# Equilibrium of a composite rod

• Feb 9th 2011, 12:48 PM
dwsmith
Equilibrium of a composite rod
The right end of a rod of length $\displaystyle L_1$ and thermal constants $\displaystyle c_1, \ \rho_1, \ \kappa_1$ is joined to the left end of a rod of length $\displaystyle L_2$ and thermal constants $\displaystyle c_2, \ \rho_2, \ \kappa_2$. The left end of the composite rod is maintained at temperature 0 and the right end at temperature U. Find the equilibrium temperature distribution in the composite rod if the ends are in perfect thermal contact.

I have a lot of haphazardly placed information but not sure what to do with it.

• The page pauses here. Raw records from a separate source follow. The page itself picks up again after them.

/-- Reset, with FC, ARG0 and ARG1. -/
def args (fc : Byte) (a0 a1 : Word) : State := { State.reset with fc := fc, arg0 := a0, arg1 := a1 }

/-- The same in BO = 1. -/
def le (s : State) : State := { s with bo := .littleEndian }

/-- The same in WO = 1. -/
def lw (s : State) : State := { s with wo := .lowWordFirst }

/-- What a next state shows; nothing of a stop. -/
def see {α : Type} (f : State → α) (a : Answer) : Option α :=
  match a with
  | .next t => some (f t)
  | .fault _ => none
  | .refused _ => none

/-- The next state of a command that has one. -/
def after (i : Instr) (s : State) : State :=
  match exec i s with
  | .next t => t
  | .fault _ => s
  | .refused _ => s

/-- OUT and STATUS. -/
def outStatus (t : State) : List Byte × Word := (t.output, t.statusWord)

/-- RESULT and STATUS. -/
def resultStatus (t : State) : Word × Word := (t.result, t.statusWord)

/-- The payload and its view. -/
def payloadView (t : State) : List Byte × FieldKind × Half × Half := (t.payload, t.fkind, t.fa, t.fb)

/-- What a decode sets beside the payload: SLAVE, FC, EXC and STATUS. -/
def header (t : State) : Byte × Byte × Word × Word := (t.slave, t.fc, t.exc.word, t.statusWord)

/-! ### Decoding (R73, R75): the words written out from the table -/

theorem test_decode_codec :
    decode 0b00000000000000000000000000000001 = .ok .encU16 ∧ decode 0x00000002 = .ok .decU16
      ∧ decode 0x00000003 = .ok .encU32 ∧ decode 0x00000004 = .ok .decU32 ∧ decode 0x00000005 = .ok .encF32
      ∧ decode 0x00000006 = .ok .decF32 := by decide

theorem test_decode_checksum :
    decode 0b00000000000000000000000000010000 = .ok .crc16Calc ∧ decode 0x00000011 = .ok .crc16Verify
      ∧ decode 0x00000012 = .ok .lrc8Calc ∧ decode 0x00000013 = .ok .lrc8Verify := by decide

theorem test_decode_pdu :
    decode 0b00000000000000000000000000100000 = .ok .setRaw ∧ decode 0x00000021 = .ok .setSpan
      ∧ decode 0x00000022 = .ok .setWsr ∧ decode 0x00000023 = .ok .setWsc ∧ decode 0x00000024 = .ok .setWmr
      ∧ decode 0x00000025 = .ok .setWmc ∧ decode 0x00000026 = .ok .setDiag ∧ decode 0x00000027 = .ok .setMask
      ∧ decode 0x00000028 = .ok .setRwm ∧ decode 0x00000029 = .ok .setFifo ∧ decode 0x0000002A = .ok .setRfr
      ∧ decode 0x0000002B = .ok .setWfr ∧ decode 0x0000002C = .ok .getSpan := by decide

theorem test_decode_rtu :
    decode 0b00000000000000000000000000110000 = .ok .rtuEncReq ∧ decode 0x00000031 = .ok .rtuEncRsp
      ∧ decode 0x00000032 = .ok .rtuDecReq ∧ decode 0x00000033 = .ok .rtuDecRsp
      ∧ decode 0x00000034 = .ok .rtuChkReq ∧ decode 0x00000035 = .ok .rtuChkRsp := by decide

theorem test_decode_ascii :
    decode 0b00000000000000000000000001000000 = .ok .ascEncReq ∧ decode 0x00000041 = .ok .ascEncRsp
      ∧ decode 0x00000042 = .ok .ascDecReq ∧ decode 0x00000043 = .ok .ascDecRsp
      ∧ decode 0x00000044 = .ok .ascChk := by decide

/-- VW1, VW2, VW3, and bit 31. -/
theorem test_decode_illegal :
    decode 0x00000000 = .error .unassignedOpcode ∧ decode 0x00000110 = .error .reservedBits
      ∧ decode 0x00000007 = .error .unassignedOpcode ∧ decode 0x0000002D = .error .unassignedOpcode
      ∧ decode 0x00000036 = .error .unassignedOpcode ∧ decode 0x00000045 = .error .unassignedOpcode
      ∧ decode 0x80000001 = .error .reservedBits := by decide

/-- No opcode of the table stands twice. -/
theorem test_opcodes_distinct :
    (opcodeMap.map Prod.fst).Nodup := by decide

/-! ### Well-formedness refuses -/

theorem smoke_reserved_bits : reservedClear 0x00000110 = false ∧ wfCommandWord 0x80000001 = false := by decide

theorem smoke_opcode_ranges :
    opcodeAssigned 0x00 = false ∧ opcodeAssigned 0x07 = false ∧ opcodeAssigned 0x0F = false
      ∧ opcodeAssigned 0x14 = false ∧ opcodeAssigned 0x1F = false ∧ opcodeAssigned 0x2D = false
      ∧ opcodeAssigned 0x2F = false ∧ opcodeAssigned 0x36 = false ∧ opcodeAssigned 0x3F = false
      ∧ opcodeAssigned 0x45 = false ∧ opcodeAssigned 0xFF = false := by decide

theorem smoke_buf_bytes :
    Params.wf { defaultParams with bufBytes := 15 } = false ∧ Params.wf { defaultParams with bufBytes := 4097 } = false
      ∧ Params.wf { defaultParams with bufBytes := 16 } = true
      ∧ Params.wf { defaultParams with bufBytes := 4096 } = true := by decide

/-- A repeated code, 17 codes, code 0, code 0x80. -/
theorem smoke_supported_fc :
    Params.wf { defaultParams with supportedFc := 0x01 :: defaultParams.supportedFc.dropLast } = false
      ∧ Params.wf { defaultParams with supportedFc := defaultParams.supportedFc.dropLast } = false
      ∧ Params.wf { defaultParams with supportedFc := defaultParams.supportedFc.dropLast ++ [0x00] } = false
      ∧ Params.wf { defaultParams with supportedFc := defaultParams.supportedFc.dropLast ++ [0x80] } = false := by
  decide

/-- A repeated code, nine codes, a code that is not supported. -/
theorem smoke_span_codes :
    Params.wf { defaultParams with spanCodes := 0x01 :: defaultParams.spanCodes.dropLast } = false
      ∧ Params.wf { defaultParams with spanCodes := defaultParams.spanCodes.dropLast } = false
      ∧ Params.wf { defaultParams with spanCodes := defaultParams.spanCodes.dropLast ++ [0x09] } = false := by decide

/-- A code outside SPAN_CODES, and one outside {0x01..0x04}. -/
theorem smoke_span_set_codes :
    Params.wf { defaultParams with spanSetCodes := [0x07] } = false
      ∧ Params.wf { defaultParams with spanSetCodes := [0x05] } = false := by decide

theorem smoke_response_codes :
    Params.wf { defaultParams with bcCodes := [0x09] } = false
      ∧ Params.wf { defaultParams with wsCodes := [0x09] } = false := by decide

theorem smoke_memory :
    Memory.wf [(1, 0), (1, 0)] = false ∧ Memory.wf [(2, 0), (1, 0)] = false
      ∧ Memory.below [(3, 0)] 3 = false ∧ Memory.below [(3, 0)] 4 = true := by decide

/-! ### Codec -/

theorem test_encU16_VK1 :
    see outStatus (exec .encU16 (args 0 0x1234 0)) = some ([0x12, 0x34], 0x06) := by decide
theorem test_encU16_VK3_le :
    see State.output (exec .encU16 (le (args 0 0xABCD1234 0))) = some [0x34, 0x12] := by decide
theorem test_decU16_VK5 :
    see resultStatus (exec .decU16 (le (withIn [0x12, 0x34] State.reset))) = some (0x3412, 0x06) := by decide
theorem test_decU16_VK7 :
    see resultStatus (exec .decU16 (withIn [0x12] State.reset)) = some (0, 0x202) := by decide
theorem test_encU32_VK10 :
    see State.output (exec .encU32 (lw (args 0 0x11223344 0))) = some [0x33, 0x44, 0x11, 0x22] := by decide
theorem test_encU32_VK11 :
    see State.output (exec .encU32 (le (args 0 0x11223344 0))) = some [0x22, 0x11, 0x44, 0x33] := by decide
theorem test_decU32_VK12 :
    see State.result (exec .decU32 (le (lw (withIn [0x44, 0x33, 0x22, 0x11] State.reset))))
      = some 0x11223344 := by decide
theorem test_decU32_VK14 :
    see resultStatus (exec .decU32 (withIn [0x11, 0x22, 0x33] State.reset)) = some (0, 0x202) := by decide
theorem test_encF32_VK17 :
    see State.output (exec .encF32 (le (args 0 0x7F800001 0))) = some [0x80, 0x7F, 0x01, 0x00] := by decide
theorem test_decF32_VK18 :
    see State.result (exec .decF32 (lw (withIn [0x00, 0x00, 0x7F, 0xC0] State.reset)))
      = some 0x7FC00000 := by decide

$\displaystyle \text{B.C.}:\begin{cases}u(0,t)=0\\u(L_1+L_2,t)=U\ end{cases}$

$\displaystyle \text{D.E.}: \ u_t=k(x)u_{xx}$

$\displaystyle u(x,t)=\begin{cases}u_1(x,t) \ \ \ 0<x<L_1\\u_2(x,t) \ \ \ L_1<x<L_1+L_2\end{cases}$

$\displaystyle \displaystyle\lim_{\begin{cases}\epsilon\to 0\\{\epsilon >0}\end{cases}}u_1(L_1-\epsilon,t)=u_1(L_1,t)=u_2(L_1,t)=\lim_{\begin{cas es}\epsilon\to 0\\{\epsilon >0}\end{cases}}u_2(L_1+\epsilon,t) \ \ t>0$

$\displaystyle \displaystyle\lim_{\begin{cases}\epsilon\to 0\\{\epsilon >0}\end{cases}}\kappa_1\frac{\partial u_1}{\partial x}(L_1-\epsilon,t)=\kappa_1\frac{\partial u_1}{\partial x}=\kappa_2\frac{\partial u_2}{\partial x}=\lim_{\begin{cases}\epsilon\to 0\\{\epsilon >0}\end{cases}}\kappa_2\frac{\partial u_2}{\partial x}(L_1+\epsilon,t)$

$\displaystyle \displaystyle\text{Flux}: \ \kappa_2\frac{\partial u_2}{\partial x}(L_1,t)=\kappa_1\frac{\partial u_1}{\partial x}(L_1,t)$

What to do?